Тут, старосту лизнув Лев милостиво в грудь,
Еще изволя раз на пляску их взглянуть,
Отправился в дальнейший путь.
Есть люди: будь лишь им приятель,
То первый ты у них и гений, и писатель,
Зато уже другой
Как хочешь сладко пой,
Не только чтоб от них похвал себе дождаться,
В нем красоты они и чувствовать боятся.
Хоть, может быть, я тем не много досажу,
Но вместо басни быль на это им скажу.
Во храме проповедник
(Он в красноречии Платона[111] был наследник)
Прихóжан поучал на добрые дела.
Речь сладкая, как мед, из уст его текла.
В ней правда чистая, казалось, без искусства,
Как цепью золотой,
Возъемля к небесам все помыслы и чувства,
Сей обличала мир, исполненный тщетой.
Душ пастырь кончил поученье;
Но всяк ему еще внимал и, до небес
Восхи́щенный в сердечном умиленье,
Не чувствовал своих текущих слез.
Когда ж из Божьего миряне вышли дому,
«Какой приятный дар! —
Из слушателей тут сказал один другому. —
Какая сладость, жар!
Как сильно он влечет к добру сердца народа!
А у тебя, сосед, знать, черствая природа,
Что на тебе слезинки не видать?
Иль ты не понимал?» – «Ну как не понимать!
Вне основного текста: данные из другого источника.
theorem witness_PushStoresAFourByteSlot :
    (Readable m0 .b (.reg .al) ∧ SlotAccessible m0 (m0.cells.sp - 4)) ∧ ¬ Accessible m0 .b beyond ∧
    (Readable mSp2 .b (.reg .al) ∧ ¬ SlotAccessible mSp2 (mSp2.cells.sp - 4)) := by
  refine ⟨⟨trivial, ?_⟩, witness_accessible.2.2.2.2.1, trivial, ?_⟩ <;> unfold SlotAccessible <;> decide

theorem witness_PopLoadsAFourByteSlot :
    (SlotAccessible (stacked 0x78) (stacked 0x78).cells.sp ∧ Writable (stacked 0x78) .l (.mem edge)) ∧
    ¬ SlotAccessible m0 m0.cells.sp ∧
    (SlotAccessible (stacked 0x78) (stacked 0x78).cells.sp ∧ ¬ Accessible (stacked 0x78) .l past) := by
  refine ⟨⟨?_, ?_⟩, ?_, ?_, ?_⟩ <;> simp only [SlotAccessible, writable_mem, Accessible] <;> decide

theorem witness_TestSetsEqualAndZeroFromTheAnd :
    (Readable m0 .l (.mem edge) ∧ Readable m0 .l (.imm 0)) ∧ ¬ Accessible m0 .l past ∧
    (Readable m0 .l (.imm 0) ∧ ¬ Accessible m0 .l past) :=
  ⟨⟨witness_accessible.1, trivial⟩, witness_accessible.2.2.2.1, trivial, witness_accessible.2.2.2.1⟩

theorem witness_CmpSetsTheEightRelations :
    (Readable m0 .l (.mem edge) ∧ Readable m0 .l (.imm 0)) ∧ ¬ Accessible m0 .l past ∧
    (Readable m0 .l (.imm 0) ∧ ¬ Accessible m0 .l past) := witness_TestSetsEqualAndZeroFromTheAnd

theorem witness_CallPushesTheReturnIndex :
    SlotAccessible m0 (m0.cells.sp - 4) ∧ ¬ SlotAccessible mSp2 (mSp2.cells.sp - 4) :=
  ⟨witness_PushStoresAFourByteSlot.1.2, witness_PushStoresAFourByteSlot.2.2.2⟩

theorem witness_RetPopsTheReturnIndex :
    SlotAccessible (stacked 4) (stacked 4).cells.sp ∧ ¬ SlotAccessible m0 m0.cells.sp := by
  unfold SlotAccessible; decide

theorem witness_PushThenPopMovesTheValue :
    Memory.wf m0.mem = true ∧ Readable m0 .l (.reg .eax) ∧ SlotAccessible m0 (m0.cells.sp - 4) ∧ widthOf .ebx = 32 ∧
    View.ebx ≠ .esp := ⟨rfl, trivial, witness_PushStoresAFourByteSlot.1.2, rfl, by decide⟩

theorem witness_CallThenRetReturns :
    Memory.wf m0.mem = true ∧ SlotAccessible m0 (m0.cells.sp - 4) ∧ m0.pc < m0.program.code.length ∧
    m0.program.code.length ≤ 2147483647 := ⟨rfl, witness_PushStoresAFourByteSlot.1.2, by decide, by decide⟩

theorem witness_FlagClearHidesTheComparison :
    opOf (.mov .l (.imm 0) (.reg .ebx)) ∈ plainDataOps ∧
    opOf (.mov .l (.imm 0) (.reg .ebx)) ∈ m0.params.flagClearSet ∧
    ∃ t, exec (.mov .l (.imm 0) (.reg .ebx)) m0 = .next t := ⟨by decide, by decide, next_of_completes (by decide)⟩

/-- Both forms of destination, for every instruction of the statement. -/
theorem witness_DestinationWritersChangeOnlyTheDestination : Memory.wf m0.mem = true ∧
    ∀ dst ∈ [Dest.reg .ah, .mem edge], ∀ i ∈ [Instr.mov .l (.imm 1) dst, .add .l (.imm 1) dst, .sub .l (.imm 1) dst,
      .or .l (.imm 1) dst, .xor .l (.imm 1) dst, .and .l (.imm 1) dst, .inc .l dst, .dec .l dst, .shl .l (.imm 1) dst,
      .shr .l (.imm 1) dst, .sar .l (.imm 1) dst, .lea .l edge dst], ∃ t, exec i m0 = .next t := by
  refine ⟨rfl, fun dst hd i hi => next_of_completes ?_⟩
  have key : ([Dest.reg .ah, .mem edge].all fun dst => [Instr.mov .l (.imm 1) dst, .add .l (.imm 1) dst,
      .sub .l (.imm 1) dst, .or .l (.imm 1) dst, .xor .l (.imm 1) dst, .and .l (.imm 1) dst, .inc .l dst, .dec .l dst,
      .shl .l (.imm 1) dst, .shr .l (.imm 1) dst, .sar .l (.imm 1) dst, .lea .l edge dst].all (completes · m0)) = true := by
    decide
  exact List.all_eq_true.1 (List.all_eq_true.1 key dst hd) i hi

theorem witness_MulDivChangeOnlyTheAccumulatorPair :
    (∃ t, exec (.mul .b (.imm 2)) m0 = .next t) ∧ (∃ t, exec (.div .b (.imm 2)) m0 = .next t) ∧
    (∃ t, exec (.mul .w (.imm 2)) m0 = .next t) ∧ (∃ t, exec (.div .w (.imm 2)) m0 = .next t) ∧
    (∃ t, exec (.mul .l (.imm 2)) m0 = .next t) ∧ (∃ t, exec (.div .l (.imm 2)) m0 = .next t) := by
  refine ⟨?_, ?_, ?_, ?_, ?_, ?_⟩ <;> exact next_of_completes (by decide)

theorem witness_StackInstructionsChangeOnlySpAndTheirSlot :
    (Memory.wf m0.mem = true ∧ ∃ t, exec (.push .l (.imm 1)) m0 = .next t) ∧
    (∃ t, exec (.call (.internal 9)) m0 = .next t) ∧ Memory.wf (stacked 4).mem = true ∧
    (∃ t, exec (.pop .w (.reg .ax)) (stacked 4) = .next t) ∧ (∃ t, exec (.pop .l (.mem edge)) (stacked 4) = .next t) ∧
    (∃ t, exec .ret (stacked 4) = .next t) := by
  refine ⟨⟨rfl, ?_⟩, ?_, by decide, ?_, ?_, ?_⟩ <;> exact next_of_completes (by decide)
Да плакать мне какая стать:
Ведь я не здешнего прихода».
Когда не хочешь быть смешон,
Держися звания, в котором ты рожден.
Простолюдин со знатью не роднися;
И если карлой сотворен,
То в великаны не тянися,
А помни свой ты чаще рост.
Утыкавши себе павлиньим перьем хвост,
Ворона с Павами пошла гулять спесиво —
И думает, что на нее
Родня и прежние приятели ее
Все заглядятся, как на диво;
Что Павам всем она сестра
И что пришла ее пора
Быть украшением Юнонина двора[113].
Какой же вышел плод ее высокомерья?
Что Павами она ощипана кругом
И что, бежав от них, едва не кувырком,
Не говоря уж о чужом,
На ней и своего осталось мало перья.
Она было назад к своим; но те совсем
Заклеванной Вороны не узнали,
Ворону вдосталь ощипали,
И кончились ее затеи тем,
Что от Ворон она отстала,
А к Павам не пристала.
Я эту басенку вам былью поясню.
Матрене, дочери купецкой, мысль припала,
Чтоб в знатную войти родню.
Приданого за ней полмиллиона.
Вот выдали Матрену за барона.
Что ж вышло? Новая родня ей колет глаз
Попреком, что она мещанкой родилась,
А старая за то, что к знатным приплелась:
И сделалась моя Матрена
Ни Пава, ни Ворона.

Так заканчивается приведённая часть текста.